En España hizo mucha gracia que la malvada de la serie fuera una lagarta en sentido estricto y hubo quien repetía el chiste con el paso de los capítulos como si nadie lo hubiera hecho antes. Chistosos al margen, V quedó grabada en nuestra memoria de adolescentes hormonados como la serie de una alienígena que estaba muy buena y que respondía al nombre de Diana, sinopsis básica. A algunos se nos desarrolló a partir de entonces el gusto por las mujeres antipáticas, incluso caníbales. Mientras muchos espectadores en su sano juicio se identificaron con la resistencia encabezada por la bióloga Juliet Parrish y el periodista Mike Donovan, otros nos sentimos representados por los ratones engullidos y por engullir. Diana (Jane Badler) no sólo devoraba roedores fiel a sus instintos reptilianos; también se comió la serie y a muchos de nosotros.
Ya comentamos cuando fue el turno de El gran héroe americano que la pervivencia de una creación audiovisual, en este caso una serie televisiva, no tiene relación alguna con su calidad. Aunque los efectos especiales obligaban a un presupuesto considerable, V era un producto de serie B que se adentró sin rubor en posteriores letras del alfabeto. Sin embargo nos atrapó de algún modo y para siempre. Y el hecho no se justifica porque existieran dos únicas cadenas, telespañolito te guarde Dios. V compartió parrilla en TVE con series como Fama, MASH o Mike Hammer, por citar sólo producciones americanas. Pero V las resistió el pulso y, a ratos, les dobló el brazo.

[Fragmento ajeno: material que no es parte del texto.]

-- ==== Sys2Proof/Machine/Sampler.lean ====
section
/-!
DEFINITION. The debounce sampler's sub-operations (41_debounce_sampler.md).
-/

namespace Sys2Proof.Machine

/-- One line of `S.DEBOUNCE` (41_debounce_sampler.md R121): the new `db[i]` and `cnt[i]`. -/
def debounceLine (n : Nat) (raw db : Bool) (cnt : Nat) : Bool × Nat :=
  if raw = db then (db, 0)
  else if cnt + 1 = n then (raw, 0)
  else (db, cnt + 1)

/-- `S.DEBOUNCE(raw)` (41_debounce_sampler.md R121), each line independently. -/
def execSDebounce (raw : Lines Bool) (s : State) : Result :=
  let line := fun i => debounceLine s.cfg.debounceN (raw.get i) (s.db.get i) (s.cnt.get i)
  .next { s with
    locals := { s.locals with old := s.db }
    db := .tabulate fun i => (line i).1
    cnt := .tabulate fun i => (line i).2 }

/-- Whether a debounced line rose in this tick step: `db[i] = 1 and old[i] = 0`. -/
def rose (i : Line) (s : State) : Bool := s.db.get i && !s.locals.old.get i

/-- `S.EDGE` (41_debounce_sampler.md R122). -/
def execSEdge (s : State) : Result :=
  .next (flagIf (rose .keyerBtn s) .keyerPress
    (flagIf (rose .ritBtn s) .ritPress
      (flagIf (rose .encBtn s) .encBtnPress s)))

/-- `min(+1, encoder_value + 1)` in two's complement of 2 bits (41_debounce_sampler.md R123). -/
def encoderUp (v : BitVec 2) : BitVec 2 := if v = 1 then 1 else v + 1

/-- `max(-2, encoder_value - 1)` in two's complement of 2 bits (41_debounce_sampler.md R123). -/
def encoderDown (v : BitVec 2) : BitVec 2 := if v = 2 then 2 else v - 1

/-- `S.QDEC` (41_debounce_sampler.md R123). -/
def execSQdec (s : State) : Result :=
  .next { s with
    encoderValue :=
      if s.encoderLastClock = true ∧ s.db.encA = false then
        (if s.db.encB then encoderUp s.encoderValue else encoderDown s.encoderValue)
      else s.encoderValue
    encoderLastClock := s.db.encA }

/-- The arming half of `S.RITLONG` (41_debounce_sampler.md R124). -/
def ritArm (s : State) : State :=
  let s := if rose .ritBtn s then { s with ritT0 := s.tcount, ritArmed := true } else s
  if s.db.ritBtn then s else { s with ritArmed := false }

/-- `S.RITLONG` (41_debounce_sampler.md R124). -/
def execSRitlong (s : State) : Result :=
  let s := ritArm s
  .next (if s.cfg.eraseEn && s.db.ritBtn && s.ritArmed && due s.ritT0 s.cfg.ritLongTicks s then
      { flag .ritLong s with ritArmed := false }
    else s)

end Sys2Proof.Machine
end

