/-! ## `ritArm` -/

@[simp] theorem ritArm_cfg (s : State) : (ritArm s).cfg = s.cfg := by
  unfold ritArm; split <;> dsimp only <;> split <;> rfl
@[simp] theorem ritArm_presc (s : State) : (ritArm s).presc = s.presc := by
  unfold ritArm; split <;> dsimp only <;> split <;> rfl
@[simp] theorem ritArm_tcount (s : State) : (ritArm s).tcount = s.tcount := by
  unfold ritArm; split <;> dsimp only <;> split <;> rfl
@[simp] theorem ritArm_db (s : State) : (ritArm s).db = s.db := by
  unfold ritArm; split <;> dsimp only <;> split <;> rfl
@[simp] theorem ritArm_cnt (s : State) : (ritArm s).cnt = s.cnt := by
  unfold ritArm; split <;> dsimp only <;> split <;> rfl
@[simp] theorem ritArm_encoderValue (s : State) : (ritArm s).encoderValue = s.encoderValue := by
  unfold ritArm; split <;> dsimp only <;> split <;> rfl
@[simp] theorem ritArm_encoderLastClock (s : State) : (ritArm s).encoderLastClock = s.encoderLastClock := by
  unfold ritArm; split <;> dsimp only <;> split <;> rfl
@[simp] theorem ritArm_ritT0 (s : State) : (ritArm s).ritT0 = (if rose .ritBtn s then s.tcount else s.ritT0) := by
  unfold ritArm; cases h : rose .ritBtn s <;> cases hb : s.db.ritBtn <;> simp [hb]
@[simp] theorem ritArm_ritArmed (s : State) : (ritArm s).ritArmed = (s.db.ritBtn && (rose .ritBtn s || s.ritArmed)) := by
  unfold ritArm; cases h : rose .ritBtn s <;> cases hb : s.db.ritBtn <;> simp [hb]
@[simp] theorem ritArm_key (s : State) : (ritArm s).key = s.key := by
  unfold ritArm; split <;> dsimp only <;> split <;> rfl
@[simp] theorem ritArm_mode (s : State) : (ritArm s).mode = s.mode := by
  unfold ritArm; split <;> dsimp only <;> split <;> rfl
@[simp] theorem ritArm_beacon (s : State) : (ritArm s).beacon = s.beacon := by
  unfold ritArm; split <;> dsimp only <;> split <;> rfl
@[simp] theorem ritArm_memTxIndex (s : State) : (ritArm s).memTxIndex = s.memTxIndex := by
  unfold ritArm; split <;> dsimp only <;> split <;> rfl
@[simp] theorem ritArm_beaconT0 (s : State) : (ritArm s).beaconT0 = s.beaconT0 := by
  unfold ritArm; split <;> dsimp only <;> split <;> rfl
@[simp] theorem ritArm_pb (s : State) : (ritArm s).pb = s.pb := by
  unfold ritArm; split <;> dsimp only <;> split <;> rfl
@[simp] theorem ritArm_errcode (s : State) : (ritArm s).errcode = s.errcode := by
  unfold ritArm; split <;> dsimp only <;> split <;> rfl
@[simp] theorem ritArm_evflags (s : State) : (ritArm s).evflags = s.evflags := by
  unfold ritArm; split <;> dsimp only <;> split <;> rfl
@[simp] theorem ritArm_ev (s : State) : (ritArm s).ev = s.ev := by
  unfold ritArm; split <;> dsimp only <;> split <;> rfl
@[simp] theorem ritArm_blink (s : State) : (ritArm s).blink = s.blink := by
  unfold ritArm; split <;> dsimp only <;> split <;> rfl
@[simp] theorem ritArm_nv (s : State) : (ritArm s).nv = s.nv := by
  unfold ritArm; split <;> dsimp only <;> split <;> rfl
@[simp] theorem ritArm_locals (s : State) : (ritArm s).locals = s.locals := by
  unfold ritArm; split <;> dsimp only <;> split <;> rfl
@[simp] theorem ritArm_answer (s : State) : (ritArm s).answer = s.answer := by
  unfold ritArm; split <;> dsimp only <;> split <;> rfl
@[simp] theorem ritArm_bus (s : State) : (ritArm s).bus = s.bus := by
  unfold ritArm; split <;> dsimp only <;> split <;> rfl
@[simp] theorem ritArm_schedule (s : State) : (ritArm s).schedule = s.schedule := by
  unfold ritArm; split <;> dsimp only <;> split <;> rfl
@[simp] theorem ritArm_cycle (s : State) : (ritArm s).cycle = s.cycle := by
  unfold ritArm; split <;> dsimp only <;> split <;> rfl

/-! ## `loadPattern` -/

@[simp] theorem loadPattern_cfg (p : Byte) (s : State) : (loadPattern p s).cfg = s.cfg := by
  unfold loadPattern; split <;> rfl
@[simp] theorem loadPattern_presc (p : Byte) (s : State) : (loadPattern p s).presc = s.presc := by
  unfold loadPattern; split <;> rfl
@[simp] theorem loadPattern_tcount (p : Byte) (s : State) : (loadPattern p s).tcount = s.tcount := by
  unfold loadPattern; split <;> rfl
@[simp] theorem loadPattern_db (p : Byte) (s : State) : (loadPattern p s).db = s.db := by
  unfold loadPattern; split <;> rfl
@[simp] theorem loadPattern_cnt (p : Byte) (s : State) : (loadPattern p s).cnt = s.cnt := by
  unfold loadPattern; split <;> rfl
@[simp] theorem loadPattern_encoderValue (p : Byte) (s : State) : (loadPattern p s).encoderValue = s.encoderValue := by
  unfold loadPattern; split <;> rfl
@[simp] theorem loadPattern_encoderLastClock (p : Byte) (s : State) : (loadPattern p s).encoderLastClock = s.encoderLastClock := by
  unfold loadPattern; split <;> rfl
@[simp] theorem loadPattern_ritT0 (p : Byte) (s : State) : (loadPattern p s).ritT0 = s.ritT0 := by
  unfold loadPattern; split <;> rfl
@[simp] theorem loadPattern_ritArmed (p : Byte) (s : State) : (loadPattern p s).ritArmed = s.ritArmed := by
  unfold loadPattern; split <;> rfl
@[simp] theorem loadPattern_key (p : Byte) (s : State) : (loadPattern p s).key = s.key := by
  unfold loadPattern; split <;> rfl
@[simp] theorem loadPattern_mode (p : Byte) (s : State) : (loadPattern p s).mode = s.mode := by
  unfold loadPattern; split <;> rfl
@[simp] theorem loadPattern_beacon (p : Byte) (s : State) : (loadPattern p s).beacon = s.beacon := by
  unfold loadPattern; split <;> rfl
@[simp] theorem loadPattern_memTxIndex (p : Byte) (s : State) : (loadPattern p s).memTxIndex = s.memTxIndex := by
  unfold loadPattern; split <;> rfl
@[simp] theorem loadPattern_beaconT0 (p : Byte) (s : State) : (loadPattern p s).beaconT0 = s.beaconT0 := by
  unfold loadPattern; split <;> rfl
@[simp] theorem loadPattern_pb (p : Byte) (s : State) : (loadPattern p s).pb = (if 2 ≤ p.toNat then { pat := p, rem := BitVec.ofNat 3 (patternLength p), active := true } else s.pb) := by
  unfold loadPattern; split <;> rfl
@[simp] theorem loadPattern_errcode (p : Byte) (s : State) : (loadPattern p s).errcode = s.errcode := by
  unfold loadPattern; split <;> rfl
@[simp] theorem loadPattern_evflags (p : Byte) (s : State) : (loadPattern p s).evflags = (if 2 ≤ p.toNat then s.evflags else s.evflags ||| Flag.mask .pbDone) := by
  unfold loadPattern; split <;> rfl
@[simp] theorem loadPattern_ev (p : Byte) (s : State) : (loadPattern p s).ev = s.ev := by
  unfold loadPattern; split <;> rfl
@[simp] theorem loadPattern_blink (p : Byte) (s : State) : (loadPattern p s).blink = s.blink := by
  unfold loadPattern; split <;> rfl
@[simp] theorem loadPattern_nv (p : Byte) (s : State) : (loadPattern p s).nv = s.nv := by
  unfold loadPattern; split <;> rfl
@[simp] theorem loadPattern_locals (p : Byte) (s : State) : (loadPattern p s).locals = s.locals := by
  unfold loadPattern; split <;> rfl
@[simp] theorem loadPattern_answer (p : Byte) (s : State) : (loadPattern p s).answer = s.answer := by
  unfold loadPattern; split <;> rfl
@[simp] theorem loadPattern_bus (p : Byte) (s : State) : (loadPattern p s).bus = s.bus := by
  unfold loadPattern; split <;> rfl
@[simp] theorem loadPattern_schedule (p : Byte) (s : State) : (loadPattern p s).schedule = s.schedule := by
  unfold loadPattern; split <;> rfl
@[simp] theorem loadPattern_cycle (p : Byte) (s : State) : (loadPattern p s).cycle = s.cycle := by
  unfold loadPattern; split <;> rfl
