-- ==== Sys2Proof/Tests/Slice0.lean ====
section
/-!
SUPPORT. Small tests: words written out from the encodings of 30_encoding.md R83, single steps with the results of
95_test_vectors.md and of the rules' worked examples, and for every statement with hypotheses a state that meets them.
-/

namespace Sys2Proof.Tests

open Sys2Proof Sys2Proof.Machine Sys2Proof.Safety

/-! ## Helpers -/

/-- The reset state in that mode. -/
def inMode (m : Mode) : State := { State.reset with mode := m }

/-- The state with that key engine. -/
def withKey (k : KeyState) (s : State) : State := { s with key := k }

/-- A key engine timing an interval at speed 20. -/
def timing (phase : Phase) (last : LastElement) (timer : Nat) : KeyState :=
  { State.reset.key with
    phase := phase, last := last, timer := BitVec.ofNat 16 timer, keyDown := decide (phase = .element) }

/-- The state in which the port levels of the coming cycles are given. -/
def driven (ps : List Config.Pins) (s : State) : State := { s with schedule := ps }

/-- Port levels with every input 0. -/
def quiet : Config.Pins :=
  { rst := false, raw := .all false, cmdValid := false, cmd := 0, rdAddr := 0 }

/-- Whether the outcome is a next state with the property. -/
def nextIs (o : Result) (p : State → Bool) : Bool :=
  match o with
  | .next t => p t
  | .fault _ => false
  | .refused _ => false

/-- Whether the outcome is a rejection that leaves the mode. -/
def rejects (o : Result) (m : Mode) : Bool :=
  nextIs o fun t => decide (t.mode = m ∧ t.evflags.getLsbD 11 = true ∧ t.answer = some { ok := false, rsp := 0 })

/-- No line closed but the dot paddle. -/
def dotOnly : Lines Bool := { Lines.all false with dot := true }

/-! ## Words, bit 15 first, as 30_encoding.md R83 prints them -/

theorem test_word_nop : decode 0b0000000000000000 = .ok .nop := by decide
theorem test_word_initDone : decode 0b0001000000000000 = .ok .initDone := by decide
theorem test_word_select : decode 0b0010000000001100 = .ok (.select 12) := by decide
theorem test_word_confirm : decode 0b0011000000000000 = .ok .confirm := by decide
theorem test_word_cancel : decode 0b0100000000000000 = .ok .cancel := by decide
theorem test_word_memDone : decode 0b0101000000000000 = .ok .memDone := by decide
theorem test_word_fault : decode 0b0110000010000111 = .ok (.fault 0x87) := by decide
theorem test_word_setSpeed : decode 0b0111000000011001 = .ok (.setSpeed 25) := by decide
theorem test_word_setKeymode : decode 0b1000000000000001 = .ok (.setKeymode 1) := by decide
theorem test_word_setBeacon : decode 0b1001000000000001 = .ok (.setBeacon 1) := by decide
theorem test_word_setMemidx : decode 0b1010000010000001 = .ok (.setMemidx 0x81) := by decide
theorem test_word_play : decode 0b1011000001001011 = .ok (.play 75) := by decide
theorem test_word_drainEnc : decode 0b1100000000000000 = .ok .drainEnc := by decide
theorem test_word_ack : decode 0b1101100000000001 = .ok (.ack 0x801) := by decide
theorem test_word_reservedE : decode 0b1110000000000001 = .ok (.reservedE 1) := by decide
theorem test_word_reservedF : decode 0b1111111111111111 = .ok (.reservedF 0xFFF) := by decide

/-- Vectors CM1, CM2: a must-be-zero operand bit. -/
theorem test_malformed_words :
    ([0x0001, 0x1001, 0x3001, 0x4800, 0x5001, 0xC001, 0x6100, 0x8002, 0x9002, 0xA100, 0xB080, 0x7034, 0x2020] :
      List (BitVec 16)).all (fun w => decide (decode w = .error (.operandBitsNotZero (opField w)))) = true := by decide

/-- The encoder, against the words of R255 to R267. -/
theorem test_encode :
    encode (.select 3) = some 0x2003 ∧ encode (.setSpeed 25) = some 0x7019 ∧ encode (.play 75) = some 0xB04B ∧
    encode (.ack 0x200) = some 0xD200 ∧ encode .tCount = none := by decide

theorem test_tableWord : decodeTableWord 16 0x2003 = some (.select 3) ∧ decodeTableWord 0 0 = none ∧
    decodeTableWord 16 0x2020 = none := by decide

/-! ## Ill-formed operands, one for each check of `wellFormed` -/

/-- Vector V40: a tag that cannot be selected. -/
theorem test_illFormed_select : (Instr.select 8).wellFormed Config.conventions = false := by decide
/-- Vector CM5: below and above the range of speeds. -/
theorem test_illFormed_setSpeed :
    (Instr.setSpeed 4).wellFormed Config.conventions = false ∧
    (Instr.setSpeed 31).wellFormed Config.conventions = false := by decide
/-- Vector CM3: `MEM_SLOTS = 2`. -/
theorem test_illFormed_setMemidx : (Instr.setMemidx 2).wellFormed Config.conventions = false := by decide
theorem test_illFormed_reserved :
    (Instr.reservedE 0).wellFormed Config.conventions = false ∧
    (Instr.reservedF 0xFFF).wellFormed Config.conventions = false := by decide
theorem test_wellFormed :
    (Instr.select 12).wellFormed Config.conventions = true ∧ (Instr.setSpeed 5).wellFormed Config.conventions = true ∧
    (Instr.setMemidx 1).wellFormed Config.conventions = true := by decide

/-! ## Commands, one step each -/

theorem test_reset_memory : State.reset.nv.wf = true := by decide

/-- R254: `NOP` in `ERROR` is accepted and changes nothing. -/
theorem test_nop : exec .nop (inMode .error) = .next (answered 0 (inMode .error)) := rfl

/-- R255: stored speed 25. -/
theorem test_initDone :
    nextIs (exec .initDone { State.reset with nv := [(0, 25)] }) (fun t => decide
      (t.mode = .default ∧ t.key.speed = 25 ∧ t.key.dotTime = 48 ∧ t.key.dashTime = 144)) = true := by decide

/-- Vector CM8: an erased byte gives the default speed and stays as it is. -/
theorem test_initDone_erased :
    nextIs (exec .initDone State.reset) (fun t => decide
      (t.mode = .default ∧ t.key.speed = 20 ∧ t.key.dotTime = 60 ∧ t.nv = [])) = true := by decide

/-- R256: `0x2003` in `DEFAULT`; `0x2008` in `DEFAULT` and `0x2003` in `KEYING`. -/
theorem test_select : nextIs (commandStep 0x2003 (inMode .default)) (fun t => decide (t.mode = .adjustCs)) = true := by
  decide
theorem test_select_rejected :
    rejects (commandStep 0x2008 (inMode .default)) .default = true ∧
    rejects (commandStep 0x2003 (inMode .keying)) .keying = true := by decide

/-- Vector CM6: the speed is saved. -/
theorem test_confirm_saves :
    nextIs (exec .confirm { withSpeed 30 (inMode .adjustCs) with nv := [(0, 20)] }) (fun t => decide
      (t.mode = .default ∧ t.key.speed = 30 ∧ t.nv = [(0, 30)])) = true := by decide

/-- Vector V31, first step of the calibration. -/
theorem test_confirm_calibration :
    nextIs (exec .confirm (inMode .calibrationCorrection)) (fun t => decide (t.mode = .calibrationPeakIf)) = true := by
  decide

/-- Vector CM7: the adjustment is dropped. -/
theorem test_cancel_restores :
    nextIs (exec .cancel { withSpeed 30 (inMode .adjustCs) with nv := [(0, 20)] }) (fun t => decide
      (t.mode = .default ∧ t.key.speed = 20 ∧ t.key.dotTime = 60 ∧ t.nv = [(0, 20)])) = true := by decide

/-- R258: an element in flight is cut. -/
theorem test_cancel_playback :
    nextIs (exec .cancel (withKey (timing .element .dash 170)
        { inMode .memSendTx with pb := { pat := 3, rem := 0, active := true } })) (fun t => decide
      (t.mode = .default ∧ t.pb.active = false ∧ t.key.keyDown = false ∧ txEn t = false)) = true := by decide

/-- R259. -/
theorem test_memDone :
    nextIs (exec .memDone { inMode .memSendTx with tcount := 781 }) (fun t => decide
      (t.mode = .default ∧ t.beaconT0 = 781)) = true := by decide

/-- Vector V27: not while a character is playing. -/
theorem test_memDone_playing :
    rejects (exec .memDone { inMode .memSendTx with pb := { pat := 5, rem := 1, active := true } }) .memSendTx = true := by
  decide

/-- Vector V33. -/
theorem test_fault :
    nextIs (commandStep 0x6007 (withKey (timing .element .dot 60) (inMode .keying))) (fun t => decide
      (t.mode = .error ∧ t.errcode = 7 ∧ readReg 2 t = 0x0140 ∧ txEn t = false)) = true := by decide

/-- Vector V34: a second fault is rejected and the first code kept. -/
theorem test_fault_in_error :
    nextIs (exec (.fault 1) { inMode .error with errcode := 7 }) (fun t => decide
      (t.mode = .error ∧ t.errcode = 7 ∧ t.evflags = 0x800)) = true := by decide

/-- Vectors CM4, CM5. -/
theorem test_setSpeed :
    nextIs (commandStep 0x7019 (inMode .adjustCs)) (fun t => decide
      (t.key.speed = 25 ∧ t.key.dotTime = 48 ∧ t.key.dashTime = 144)) = true := by decide
theorem test_setSpeed_rejected :
    rejects (commandStep 0x701F (inMode .adjustCs)) .adjustCs = true ∧
    rejects (commandStep 0x7014 (inMode .default)) .default = true := by decide

/-- R262. -/
theorem test_setKeymode :
    nextIs (commandStep 0x8001 (inMode .default)) (fun t => decide (t.key.mode = .straight)) = true ∧
    rejects (commandStep 0x8001 (inMode .keying)) .keying = true := by decide

/-- R263. -/
theorem test_setBeacon :
    nextIs (commandStep 0x9001 { inMode .default with tcount := 50 }) (fun t => decide
      (t.beacon = true ∧ t.beaconT0 = 50)) = true := by decide

/-- Vector CM3. -/
theorem test_setMemidx :
    nextIs (commandStep 0xA001 (inMode .default)) (fun t => decide (readReg 7 t = 0x0100)) = true ∧
    rejects (commandStep 0xA002 (inMode .default)) .default = true := by decide

/-- Vectors V21, V25. -/
theorem test_play : nextIs (commandStep 0xB04B (inMode .memSendTx)) (fun t => decide (readReg 10 t = 0xB0D)) = true := by
  decide
theorem test_play_space :
    nextIs (commandStep 0xB020 (inMode .memSendTx)) (fun t => decide (readReg 10 t = 0 ∧ t.evflags = 0x200)) = true := by
  decide

/-- R266. -/
theorem test_drainEnc :
    nextIs (exec .drainEnc { inMode .default with encoderValue := 3 }) (fun t => decide
      (t.answer = some { ok := true, rsp := 0xFFFF } ∧ t.encoderValue = 0)) = true := by decide

/-- Vector CM10. -/
theorem test_ack :
    nextIs (commandStep 0xD200 { inMode .default with evflags := 0x212 }) (fun t => decide (t.evflags = 0x012)) = true := by
  decide

/-- Vector CM11. -/
theorem test_reserved :
    rejects (commandStep 0xE000 (inMode .default)) .default = true ∧
    rejects (commandStep 0xFFFF (inMode .error)) .error = true := by decide

/-! ## Tick sub-operations, one step each -/

/-- Vector T2. -/
theorem test_tCount :
    nextIs (exec .tCount { State.reset with
        cfg := { Config.conventions with tcountW := 16 }, tcount := 0xFFFF }) (fun t => decide
      (t.tcount = 0 ∧ t.evflags = 0)) = true := by decide

/-- Vector DB2, the last step of the count and one before it. -/
theorem test_sDebounce :
    nextIs (exec (.sDebounce dotOnly) { State.reset with
        cfg := { Config.conventions with debounceN := 3 }, cnt := { Lines.all 0 with dot := 2 } }) (fun t => decide
      (t.db.dot = true ∧ t.cnt.dot = 0 ∧ t.db.dash = false)) = true ∧
    nextIs (exec (.sDebounce dotOnly) { State.reset with
        cfg := { Config.conventions with debounceN := 3 }, cnt := { Lines.all 0 with dot := 1 } }) (fun t => decide
      (t.db.dot = false ∧ t.cnt.dot = 2)) = true := by decide

/-- Vector DB5. -/
theorem test_sEdge :
    nextIs (exec .sEdge { State.reset with db := { Lines.all false with ritBtn := true, keyerBtn := true } })
      (fun t => decide (t.evflags = 0x0C0)) = true := by decide

/-- Vectors DB6, DB9: one count up, and the saturated count down. -/
theorem test_sQdec :
    nextIs (exec .sQdec { State.reset with
        encoderLastClock := true, db := { Lines.all false with encB := true } }) (fun t => decide
      (readReg 1 t = 0x082)) = true ∧
    nextIs (exec .sQdec { State.reset with encoderLastClock := true, encoderValue := 2 }) (fun t => decide
      (t.encoderValue = 2 ∧ t.encoderLastClock = false)) = true := by decide

/-- R124: one tick before the limit and at it. -/
theorem test_sRitlong :
    nextIs (exec .sRitlong { State.reset with
        db := { Lines.all false with ritBtn := true }, locals := { old := .all true, transitioned := false },
        ritArmed := true, ritT0 := 100, tcount := 2099 }) (fun t => decide
      (t.evflags = 0 ∧ t.ritArmed = true)) = true ∧
    nextIs (exec .sRitlong { State.reset with
        db := { Lines.all false with ritBtn := true }, locals := { old := .all true, transitioned := false },
        ritArmed := true, ritT0 := 100, tcount := 2100 }) (fun t => decide
      (t.evflags = 0x100 ∧ t.ritArmed = false)) = true := by decide

/-- Vector K2. -/
theorem test_kStraight :
    nextIs (exec (.kStraight true) (inMode .default)) (fun t => decide (t.ev = .start ∧ t.key.keyDown = true)) = true ∧
    nextIs (exec (.kStraight false) (withKey { State.reset.key with keyDown := true } (inMode .keying)))
      (fun t => decide (t.ev = .eoe ∧ t.key.keyDown = false)) = true := by decide

/-- Vector V4 after ticks 0 and 60. -/
theorem test_kIambic_start :
    nextIs (exec (.kIambic true false) (inMode .default)) (fun t => decide
      (readReg 2 t = 0x1740 ∧ t.key.timer = 60 ∧ t.ev = .dot)) = true := by decide
theorem test_kIambic_eoe :
    nextIs (exec (.kIambic false true) (withKey (timing .element .dot 1) (inMode .keying))) (fun t => decide
      (readReg 2 t = 0x1948 ∧ t.key.timer = 60 ∧ t.ev = .eoe)) = true := by decide

/-- R237, the worked example at ticks 0 and 540. -/
theorem test_pFeed :
    nextIs (exec .pFeed { inMode .memSendTx with pb := { pat := 5, rem := 2, active := true }, ev := .dot })
      (fun t => decide (t.pb = { pat := 5, rem := 1, active := true })) = true ∧
    nextIs (exec .pFeed { inMode .memSendTx with pb := { pat := 5, rem := 0, active := true }, ev := .eoc })
      (fun t => decide (t.pb.active = false ∧ t.evflags = 0x200)) = true := by decide

/-- R195: no key reset on the way to `KEYING`; the way back at the end of a character. -/
theorem test_qAuto :
    nextIs (exec .qAuto (withKey (timing .element .dot 60) { inMode .default with ev := .dot })) (fun t => decide
      (t.mode = .keying ∧ t.key.phase = .element ∧ t.key.timer = 60)) = true ∧
    nextIs (exec .qAuto { inMode .keying with ev := .eoc, tcount := 541 }) (fun t => decide
      (t.mode = .default ∧ t.beaconT0 = 541)) = true := by decide

/-- Vector V36: at the limit and one tick before it. -/
theorem test_qBeacon :
    nextIs (exec .qBeacon { inMode .default with beacon := true, beaconT0 := 50, tcount := 6050 }) (fun t => decide
      (t.mode = .memSendTx ∧ t.evflags = 0x400)) = true ∧
    nextIs (exec .qBeacon { inMode .default with beacon := true, beaconT0 := 50, tcount := 6049 }) (fun t => decide
      (t.mode = .default ∧ t.evflags = 0)) = true := by decide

Así explicaba su fascinación particular el escritor argentino Patricio Pron en un artículo en ABC: “Quienes crecimos en Argentina en la década de 1980, los días de V, perdonamos todos sus defectos. Llevábamos dentro un legado de miedo que venía del periodo anterior, el de una dictadura militar con métodos no muy diferentes a los de los extraterrestres de la serie, e intuíamos que habría otras invasiones en un futuro que nos arrastraría con él. Por entonces, V nos enseñaba que era posible enfrentar las amenazas de un mundo hostil y nuestra memoria, después, hizo el resto. Los ochenta son ahora la década de la infancia, la nuestra, y quizá, la de una cultura. Su ridículo y sus excesos no nos importaban: éramos felices porque cada día, un poco antes de que nuestras madres nos llamaran para cenar, derrotábamos una invasión extraterrestre”.